__PROBLEM STATEMENT__
Give again, word for word, each line below starting at the one that contains "z] [Decidable c]" and ending at the one that contains "have hc' : 2".
=== EXERCISE MATERIALS ===
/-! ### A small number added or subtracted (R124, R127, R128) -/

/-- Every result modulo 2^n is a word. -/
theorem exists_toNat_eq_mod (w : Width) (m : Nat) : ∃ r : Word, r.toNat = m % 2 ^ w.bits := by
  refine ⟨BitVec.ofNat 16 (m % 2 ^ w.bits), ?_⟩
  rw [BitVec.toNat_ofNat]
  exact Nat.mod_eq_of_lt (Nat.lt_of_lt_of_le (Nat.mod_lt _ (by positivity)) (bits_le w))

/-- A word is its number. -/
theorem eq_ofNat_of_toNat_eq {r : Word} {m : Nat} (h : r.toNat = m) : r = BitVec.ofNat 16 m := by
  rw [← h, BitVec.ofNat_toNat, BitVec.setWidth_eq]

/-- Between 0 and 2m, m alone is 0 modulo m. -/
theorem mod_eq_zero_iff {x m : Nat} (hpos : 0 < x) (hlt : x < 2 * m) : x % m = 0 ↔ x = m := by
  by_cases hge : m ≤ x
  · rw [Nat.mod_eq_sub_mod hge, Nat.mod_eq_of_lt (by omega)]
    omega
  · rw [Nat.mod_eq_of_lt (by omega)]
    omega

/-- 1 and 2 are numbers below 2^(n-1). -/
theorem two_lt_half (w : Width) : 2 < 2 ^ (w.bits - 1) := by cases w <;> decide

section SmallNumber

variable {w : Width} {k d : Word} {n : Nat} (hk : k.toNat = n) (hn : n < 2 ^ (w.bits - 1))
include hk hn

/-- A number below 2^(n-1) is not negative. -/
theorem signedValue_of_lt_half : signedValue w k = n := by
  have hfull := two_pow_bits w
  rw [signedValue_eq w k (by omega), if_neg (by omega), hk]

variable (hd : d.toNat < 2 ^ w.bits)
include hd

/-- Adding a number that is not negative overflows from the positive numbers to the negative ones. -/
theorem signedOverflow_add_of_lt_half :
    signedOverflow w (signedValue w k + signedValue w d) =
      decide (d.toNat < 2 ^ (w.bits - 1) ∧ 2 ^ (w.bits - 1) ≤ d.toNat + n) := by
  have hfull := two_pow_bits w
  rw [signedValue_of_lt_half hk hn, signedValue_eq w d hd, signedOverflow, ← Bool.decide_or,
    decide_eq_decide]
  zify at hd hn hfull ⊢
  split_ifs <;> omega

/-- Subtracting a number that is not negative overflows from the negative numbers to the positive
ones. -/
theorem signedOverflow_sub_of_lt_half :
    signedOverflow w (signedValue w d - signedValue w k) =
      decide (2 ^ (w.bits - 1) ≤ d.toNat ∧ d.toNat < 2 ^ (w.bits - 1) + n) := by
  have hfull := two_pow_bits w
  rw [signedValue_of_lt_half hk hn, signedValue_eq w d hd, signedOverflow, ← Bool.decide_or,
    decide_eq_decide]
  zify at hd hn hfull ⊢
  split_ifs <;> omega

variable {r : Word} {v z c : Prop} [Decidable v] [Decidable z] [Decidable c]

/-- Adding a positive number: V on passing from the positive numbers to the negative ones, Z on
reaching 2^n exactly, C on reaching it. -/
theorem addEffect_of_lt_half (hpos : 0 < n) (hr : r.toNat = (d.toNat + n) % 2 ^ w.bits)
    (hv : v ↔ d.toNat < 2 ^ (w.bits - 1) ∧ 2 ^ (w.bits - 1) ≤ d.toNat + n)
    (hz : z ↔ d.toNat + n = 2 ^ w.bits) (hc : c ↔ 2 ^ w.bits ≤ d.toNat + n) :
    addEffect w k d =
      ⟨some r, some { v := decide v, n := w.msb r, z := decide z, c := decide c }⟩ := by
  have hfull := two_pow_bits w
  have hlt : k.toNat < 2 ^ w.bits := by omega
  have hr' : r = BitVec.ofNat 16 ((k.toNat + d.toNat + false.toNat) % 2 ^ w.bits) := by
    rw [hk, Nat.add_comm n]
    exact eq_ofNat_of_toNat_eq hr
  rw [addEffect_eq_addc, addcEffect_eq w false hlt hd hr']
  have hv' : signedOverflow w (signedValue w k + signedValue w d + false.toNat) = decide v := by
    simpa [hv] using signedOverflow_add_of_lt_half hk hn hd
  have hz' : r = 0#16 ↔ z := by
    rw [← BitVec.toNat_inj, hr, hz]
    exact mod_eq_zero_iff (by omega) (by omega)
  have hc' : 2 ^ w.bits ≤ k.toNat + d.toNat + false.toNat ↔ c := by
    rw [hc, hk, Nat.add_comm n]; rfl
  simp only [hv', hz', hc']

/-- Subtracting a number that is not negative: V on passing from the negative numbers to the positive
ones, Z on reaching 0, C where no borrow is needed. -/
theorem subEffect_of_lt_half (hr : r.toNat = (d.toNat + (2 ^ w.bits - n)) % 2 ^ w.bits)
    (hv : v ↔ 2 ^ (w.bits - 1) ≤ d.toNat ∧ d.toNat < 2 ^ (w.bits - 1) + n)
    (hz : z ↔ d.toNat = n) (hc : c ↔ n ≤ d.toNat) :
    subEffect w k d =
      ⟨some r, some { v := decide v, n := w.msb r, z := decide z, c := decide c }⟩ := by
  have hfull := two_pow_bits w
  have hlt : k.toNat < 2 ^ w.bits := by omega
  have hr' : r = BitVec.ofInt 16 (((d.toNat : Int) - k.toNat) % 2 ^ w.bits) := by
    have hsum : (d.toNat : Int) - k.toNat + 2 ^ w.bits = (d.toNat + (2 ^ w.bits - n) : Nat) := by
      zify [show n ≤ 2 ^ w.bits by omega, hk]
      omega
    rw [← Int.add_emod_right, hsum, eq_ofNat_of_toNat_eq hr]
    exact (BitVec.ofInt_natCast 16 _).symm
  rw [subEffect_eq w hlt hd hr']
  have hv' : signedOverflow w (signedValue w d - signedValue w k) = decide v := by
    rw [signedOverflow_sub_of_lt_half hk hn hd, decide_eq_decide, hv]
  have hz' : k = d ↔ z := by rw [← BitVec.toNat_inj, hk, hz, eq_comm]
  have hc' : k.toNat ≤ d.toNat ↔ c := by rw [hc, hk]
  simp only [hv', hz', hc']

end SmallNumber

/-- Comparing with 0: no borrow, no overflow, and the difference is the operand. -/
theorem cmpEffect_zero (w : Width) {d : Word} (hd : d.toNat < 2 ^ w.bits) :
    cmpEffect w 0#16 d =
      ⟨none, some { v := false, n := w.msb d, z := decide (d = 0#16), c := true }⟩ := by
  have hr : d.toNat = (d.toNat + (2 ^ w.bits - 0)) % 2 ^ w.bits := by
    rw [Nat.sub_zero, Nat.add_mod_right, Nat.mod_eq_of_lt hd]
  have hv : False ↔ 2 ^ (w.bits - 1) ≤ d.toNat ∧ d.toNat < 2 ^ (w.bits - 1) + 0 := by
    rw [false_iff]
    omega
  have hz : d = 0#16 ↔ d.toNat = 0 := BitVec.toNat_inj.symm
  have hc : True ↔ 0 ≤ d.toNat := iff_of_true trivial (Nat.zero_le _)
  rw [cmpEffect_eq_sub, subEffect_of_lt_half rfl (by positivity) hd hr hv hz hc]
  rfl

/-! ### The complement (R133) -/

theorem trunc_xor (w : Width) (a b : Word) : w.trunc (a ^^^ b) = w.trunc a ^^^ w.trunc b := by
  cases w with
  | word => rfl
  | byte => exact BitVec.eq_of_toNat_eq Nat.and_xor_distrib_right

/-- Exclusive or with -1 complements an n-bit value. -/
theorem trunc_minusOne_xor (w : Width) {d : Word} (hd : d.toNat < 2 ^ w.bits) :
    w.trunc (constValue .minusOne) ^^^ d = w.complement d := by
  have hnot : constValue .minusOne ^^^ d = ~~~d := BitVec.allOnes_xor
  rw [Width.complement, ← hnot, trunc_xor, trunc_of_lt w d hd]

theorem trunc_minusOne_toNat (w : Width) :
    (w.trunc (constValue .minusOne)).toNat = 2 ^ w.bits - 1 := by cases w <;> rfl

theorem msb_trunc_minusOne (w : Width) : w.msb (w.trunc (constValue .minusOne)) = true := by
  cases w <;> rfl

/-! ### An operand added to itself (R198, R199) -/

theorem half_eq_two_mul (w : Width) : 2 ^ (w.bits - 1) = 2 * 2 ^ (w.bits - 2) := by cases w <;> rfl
===
__RESPONSE TO THIS TASK__
variable {r : Word} {v z c : Prop} [Decidable v] [Decidable z] [Decidable c]

/-- Adding a positive number: V on passing from the positive numbers to the negative ones, Z on
reaching 2^n exactly, C on reaching it. -/
theorem addEffect_of_lt_half (hpos : 0 < n) (hr : r.toNat = (d.toNat + n) % 2 ^ w.bits)
    (hv : v ↔ d.toNat < 2 ^ (w.bits - 1) ∧ 2 ^ (w.bits - 1) ≤ d.toNat + n)
    (hz : z ↔ d.toNat + n = 2 ^ w.bits) (hc : c ↔ 2 ^ w.bits ≤ d.toNat + n) :
    addEffect w k d =
      ⟨some r, some { v := decide v, n := w.msb r, z := decide z, c := decide c }⟩ := by
  have hfull := two_pow_bits w
  have hlt : k.toNat < 2 ^ w.bits := by omega
  have hr' : r = BitVec.ofNat 16 ((k.toNat + d.toNat + false.toNat) % 2 ^ w.bits) := by
    rw [hk, Nat.add_comm n]
    exact eq_ofNat_of_toNat_eq hr
  rw [addEffect_eq_addc, addcEffect_eq w false hlt hd hr']
  have hv' : signedOverflow w (signedValue w k + signedValue w d + false.toNat) = decide v := by
    simpa [hv] using signedOverflow_add_of_lt_half hk hn hd
  have hz' : r = 0#16 ↔ z := by
    rw [← BitVec.toNat_inj, hr, hz]
    exact mod_eq_zero_iff (by omega) (by omega)
  have hc' : 2 ^ w.bits ≤ k.toNat + d.toNat + false.toNat ↔ c := by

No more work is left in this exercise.